Allerdings beinhaltet dieses Buch auch andere Erzählungen, auf die ich kurz eingehen möchte, da sie in den vorigen Rezensionen zu kurz gekommen sind.
"Tristan" ist ein Frühwerk von Thomas Mann. Seine Leser werden den Schauplatz wiedererkennen, ein Sanatorium in den Schweizer Alpen. Der Protagonist: Ein Möchtegern-Schriftsteller, ein Einzelgänger und schwieriger Mensch. Die Frau eines Großkaufmanns taucht auf und die Szene für ein sehr problematisches, platonisches Liebesverhältnis ist gesetzt. Sehr gut zu lesen und mit der für Mann typische klare Psychologie ausgestattet.
Danach kommt meine Lieblingsgeschichte, "Die vertauschten Köpfe". Diese Erzählung ist in der indischen Märchenwelt angesiedelt, voller Wunder und farbenprächtig erzählt. Man könnte meinen, dass ein Inder diese Geschichte erzählt hätte. Eine ergreifende Handlung, wunderschön geschrieben und sehr weise. Eines der Spätwerke von Mann.
Dann geht es weiter mit einer sehr kurzen Erzählung, "Gladius Dei", in der es um die Unantastbarkeit der Heiligen Jungfrau Maria geht und um die Entfremdung von Religion und Heiligtum in der modernen Welt. Das Thema ist auch heute noch (mehr denn je) aktuell, allerdings habe ich mich mit dieser kleinen Geschichte nicht so richtig anfreunden können, da Mann hier zu sehr moralisierend den Finger hebt.
Anders sieht es wieder mit der kurzen Erzählung "Schwere Stunde" aus, eigentlich nichts mehr als eine Momentaufnahme im Schaffensprozess von Schiller. Eine kleine, aber feine Studie über Schiller, seine Ängste und Zweifel in einer schweren Stunde des Schaffens (oder eher Nicht-Schaffens).
"Das Gesetz" ist dann der Abschluss dieser Sammlung und wieder spielt Mann, wie zuvor schon in der indischen Erzählung "Die vertauschten Köpfe" mit der Sprache, lässt sie altertümlich und bibelhaft erscheinen. Allein durch dieses Sprachexperiment ist die Geschichte es wert, gelesen zu werden. Auch wird Moses entzaubert, seine Weltlichkeit und Menschlichkeit mit all seinen Fehlern in den Vordergrund gerückt - ein sehr interessanter Zugang zu dem Thema. Allerdings zieht sich die Lektüre ein wenig, sie hätte durchaus kürzer gefasst werden können.

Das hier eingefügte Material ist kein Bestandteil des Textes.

-- ==== Sys2Proof/Machine/Ops.lean ====
section
/-! DEFINITION. The named operations over memory, registers and the port that every meaning is written with: byte memories and
their little-endian accesses (20_memory.md R50–R52, R58), the hash parameters (R8), raising a command error
(60_exceptions.md R190–R192), reset (70_reset_and_hazards.md R210). -/

namespace Sys2Proof.Machine

/-! ### Byte memories -/

/-- One byte; 0 where nothing is listed. -/
def Memory.read (m : Memory) (a : Nat) : Byte :=
  match m with
  | [] => 0#8
  | (b, v) :: rest => if b = a then v else Memory.read rest a

/-- Store one byte, keeping the canonical form: a 0 removes the entry. -/
def Memory.write (m : Memory) (a : Nat) (v : Byte) : Memory :=
  match m with
  | [] => if v = 0#8 then [] else [(a, v)]
  | (b, w) :: rest =>
    if a < b then (if v = 0#8 then (b, w) :: rest else (a, v) :: (b, w) :: rest)
    else if a = b then (if v = 0#8 then rest else (a, v) :: rest)
    else (b, w) :: Memory.write rest a v

/-- The canonical form above a bound: addresses strictly rising from `lo`, no entry 0. -/
def Memory.wfFrom (m : Memory) (lo : Nat) : Bool :=
  match m with
  | [] => true
  | (b, v) :: rest => decide (lo ≤ b) && decide (v ≠ 0#8) && Memory.wfFrom rest (b + 1)

/-- The canonical form of a memory. -/
def Memory.wf (m : Memory) : Bool := Memory.wfFrom m 0

/-- Byte `j` of a word: `v[8j+7 : 8j]` (R9). -/
def byteOf (v : Word) (j : Nat) : Byte := v.extractLsb' (8 * j) 8

/-- `Σ_{j<n} byte(a+j) · 2^(8j)` (R50, R56, R174). -/
def littleEndian (f : Nat → Byte) (a : Nat) : Nat → Nat
  | 0 => 0
  | n + 1 => (f a).toNat + 256 * littleEndian f (a + 1) n

/-- `MemRead(a, n)` (R50). -/
def memRead (m : Memory) (a n : Nat) : Word := BitVec.ofNat 64 (littleEndian m.read a n)

/-- `MemWrite(a, n, v)` (R50). -/
def memWrite (m : Memory) (a n : Nat) (v : Word) : Memory :=
  (List.range n).foldl (fun m j => m.write (a + j) (byteOf v j)) m

/-! ### The instances -/

def hasEngine : Instances → EngineKind → Bool
  | .dhOnly, .dh => true
  | .dhOnly, .bw => false
  | .bwOnly, .dh => false
  | .bwOnly, .bw => true
  | .both, _ => true

def State.engine (s : State) : EngineKind → Engine
  | .dh => s.dh
  | .bw => s.bw

def State.setEngine (s : State) (e : EngineKind) (x : Engine) : State :=
  match e with
  | .dh => { s with dh := x }
  | .bw => { s with bw := x }

/-- The port answers the access being performed. -/
def State.respond (s : State) (r : Response) : State := { s with responses := r :: s.responses }

/-- Let an engine perform a write or a command and answer completion (R217). -/
def State.perform (s : State) (e : EngineKind) (f : Engine → Engine) : State :=
  (s.setEngine e (f (s.engine e))).respond .done

/-- Answer a read; nothing else changes (R55, R59). -/
def State.answer (s : State) (v : Word) : State := s.respond (.value v)

/-! ### The hash parameters -/

/-- `family(seed, key)`: the known value where one is listed, else the opaque function (R8; log 3). -/
def hashOf (p : Params) (f : HashFamily) (seed : Word) (key : List Byte) : Word :=
  match p.digests.find? (fun d => d.family == f && d.seed == seed && d.key == key) with
  | some d => d.digest
  | none => Config.openHash f seed key

/-! ### Command errors: the only exceptions of an engine -/

/-- `raise Error(code)` (R190, R191): the command ends, `STATUS.ERR` takes the code, nothing else changes. No trap exists, so
nothing is saved and nothing returns (R201). -/
def Engine.raise (x : Engine) (c : ErrCode) : Engine := { x with err := c }

/-- A key command ends with `ERR = OK` and its storage (R113, R146). -/
def Engine.inserted (x : Engine) (storage : Memory) : Engine := { x with storage := storage, err := .ok }

/-- What a successful CONFIGURE leaves: the latched configuration, all-zero storage, `STATUS` = 0x01 (R93, R97, R98). -/
def Engine.latch (x : Engine) (c : Cfg) : Engine :=
  { x with cfg := c, storage := [], configured := true, result := false, err := .ok }

/-! ### Reset -/

/-- The reset input of one instance: every piece of its state takes R45's value (R210). -/
def Engine.reset (x : Engine) : Engine := Engine.atReset x.params

/-! ### The window -/

/-- Whether an offset lies in one of R53's regions. -/
def Engine.inWindow (x : Engine) (offset : Nat) : Bool :=
  decide (offset < 0x10000) || decide (offset - 0x10000 < x.params.rawWindowBytes)

/-- The platform's address of a window offset: `ENGINE_BASE + offset` (R53, R170; log 18). -/
def Engine.platformAddress (x : Engine) (offset : Nat) : Nat := x.params.engineBase + offset

end Sys2Proof.Machine
end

Mein Fazit: Ein weiterer Beweis, welch ein großer Erzähler Thomas Mann war, allerdings schuf auch er nicht uneingeschränkt große Meisterwerke (wenngleich diese bei ihm in der Überzahl sind). Manchmal (wie in "Gladius Dei") brachte er auch nur Mittelmäßiges bis halbwegs Gutes zu Stande, deshalb die 4 Sterne. Dennoch eine echte Empfehlung - nicht nur wegen der berühmten Erzählung "Der Tod in Venedig" - denn dieses Buch hat noch viel mehr als diese zu bieten.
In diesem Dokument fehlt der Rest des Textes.